[Start of Attachment]

-- ==== Sys2Proof/Laws/Decode.lean ====
section
/-! SUPPORT. What the decoder's field extraction reads from the encoder's words (spec/30_encoding.md R52 to
R56), and the sign extension as the family of values R56 gives. -/

namespace Sys2Proof

/-- The part of a joined bit vector below the joint. -/
theorem extractLsb'_append_low {m n k j : Nat} (x : BitVec m) (y : BitVec n) (h : j + k ≤ n) :
    (x ++ y).extractLsb' j k = y.extractLsb' j k := by
  apply BitVec.eq_of_getLsbD_eq
  intro i hi
  simp only [BitVec.getLsbD_extractLsb', BitVec.getLsbD_append]
  simp [hi, show j + i < n by omega]

/-- The part of a joined bit vector above the joint. -/
theorem extractLsb'_append_high {m n k j : Nat} (x : BitVec m) (y : BitVec n) (h : n ≤ j) :
    (x ++ y).extractLsb' j k = x.extractLsb' (j - n) k := by
  apply BitVec.eq_of_getLsbD_eq
  intro i hi
  simp only [BitVec.getLsbD_extractLsb', BitVec.getLsbD_append]
  simp [hi, show ¬ j + i < n by omega, show j + i - n = j - n + i by omega]

theorem extractLsb'_whole {n : Nat} (x : BitVec n) : x.extractLsb' 0 n = x := by
  apply BitVec.eq_of_getLsbD_eq
  intro i hi
  simp [hi]

theorem encodeRRR_cls (a b c : RegIdx) (f : BitVec 4) : (fields (encodeRRR a b c f)).cls = 0 := by
  simp only [fields, encodeRRR]
  rw [extractLsb'_append_high _ _ (by omega), extractLsb'_append_high _ _ (by omega),
    extractLsb'_append_high _ _ (by omega), extractLsb'_append_high _ _ (by omega)]
  exact extractLsb'_whole _

theorem encodeRRR_rA (a b c : RegIdx) (f : BitVec 4) : (fields (encodeRRR a b c f)).rA = a := by
  simp only [fields, encodeRRR]
  rw [extractLsb'_append_high _ _ (by omega), extractLsb'_append_high _ _ (by omega),
    extractLsb'_append_high _ _ (by omega), extractLsb'_append_low _ _ (by omega)]
  exact congrArg BitVec.toFin (extractLsb'_whole _)

theorem encodeRRR_rB (a b c : RegIdx) (f : BitVec 4) : (fields (encodeRRR a b c f)).rB = b := by
  simp only [fields, encodeRRR]
  rw [extractLsb'_append_high _ _ (by omega), extractLsb'_append_high _ _ (by omega),
    extractLsb'_append_low _ _ (by omega)]
  exact congrArg BitVec.toFin (extractLsb'_whole _)

theorem encodeRRR_rC (a b c : RegIdx) (f : BitVec 4) : (fields (encodeRRR a b c f)).rC = c := by
  simp only [fields, encodeRRR]
  rw [extractLsb'_append_high _ _ (by omega), extractLsb'_append_low _ _ (by omega)]
  exact congrArg BitVec.toFin (extractLsb'_whole _)

theorem encodeRRR_func (a b c : RegIdx) (f : BitVec 4) : (fields (encodeRRR a b c f)).func = f := by
  simp only [fields, encodeRRR]
  rw [extractLsb'_append_low _ _ (by omega)]
  exact extractLsb'_whole _

theorem encodeRRI_cls (k : BitVec 3) (a b : RegIdx) (i : BitVec 7) : (fields (encodeRRI k a b i)).cls = k := by
  simp only [fields, encodeRRI]
  rw [extractLsb'_append_high _ _ (by omega), extractLsb'_append_high _ _ (by omega),
    extractLsb'_append_high _ _ (by omega)]
  exact extractLsb'_whole _

theorem encodeRRI_rA (k : BitVec 3) (a b : RegIdx) (i : BitVec 7) : (fields (encodeRRI k a b i)).rA = a := by
  simp only [fields, encodeRRI]
  rw [extractLsb'_append_high _ _ (by omega), extractLsb'_append_high _ _ (by omega),
    extractLsb'_append_low _ _ (by omega)]
  exact congrArg BitVec.toFin (extractLsb'_whole _)

theorem encodeRRI_rB (k : BitVec 3) (a b : RegIdx) (i : BitVec 7) : (fields (encodeRRI k a b i)).rB = b := by
  simp only [fields, encodeRRI]
  rw [extractLsb'_append_high _ _ (by omega), extractLsb'_append_low _ _ (by omega)]
  exact congrArg BitVec.toFin (extractLsb'_whole _)

theorem encodeRRI_imm7 (k : BitVec 3) (a b : RegIdx) (i : BitVec 7) : (fields (encodeRRI k a b i)).imm7 = i := by
  simp only [fields, encodeRRI]
  rw [extractLsb'_append_low _ _ (by omega)]
  exact extractLsb'_whole _

theorem encodeJ_cls (k : BitVec 3) (t : Addr) : (fields (encodeJ k t)).cls = k := by
  simp only [fields, encodeJ]
  rw [extractLsb'_append_high _ _ (by omega)]
  exact extractLsb'_whole _

theorem encodeJ_imm13 (k : BitVec 3) (t : Addr) : (fields (encodeJ k t)).imm13 = t := by
  simp only [fields, encodeJ]
  rw [extractLsb'_append_low _ _ (by omega)]
  exact extractLsb'_whole _

/-- The bits that select a row of class 1 to 7 are the class (R58). -/
theorem and_classMask (w : Word) : w &&& 0xE000 = (fields w).cls ++ 0#13 := by
  apply BitVec.eq_of_getLsbD_eq
  intro i hi
  simp only [fields]
  rw [BitVec.getLsbD_append]
  interval_cases i <;> simp

/-- The bits that select a row of class 0 are the class and the function code (R59). -/
theorem and_funcMask (w : Word) : w &&& 0xE00F = (fields w).cls ++ 0#9 ++ (fields w).func := by
  apply BitVec.eq_of_getLsbD_eq
  intro i hi
  simp only [fields]
  rw [BitVec.getLsbD_append, BitVec.getLsbD_append]
  interval_cases i <;> simp

end Sys2Proof
end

[End of Attachment]

→ EXERCISE DETAILS:
Using the material above, filter for lines holding "bits" and copy each one.

→ RESPONSE AREA:
/-- The bits that select a row of class 1 to 7 are the class (R58). -/
/-- The bits that select a row of class 0 are the class and the function code (R59). -/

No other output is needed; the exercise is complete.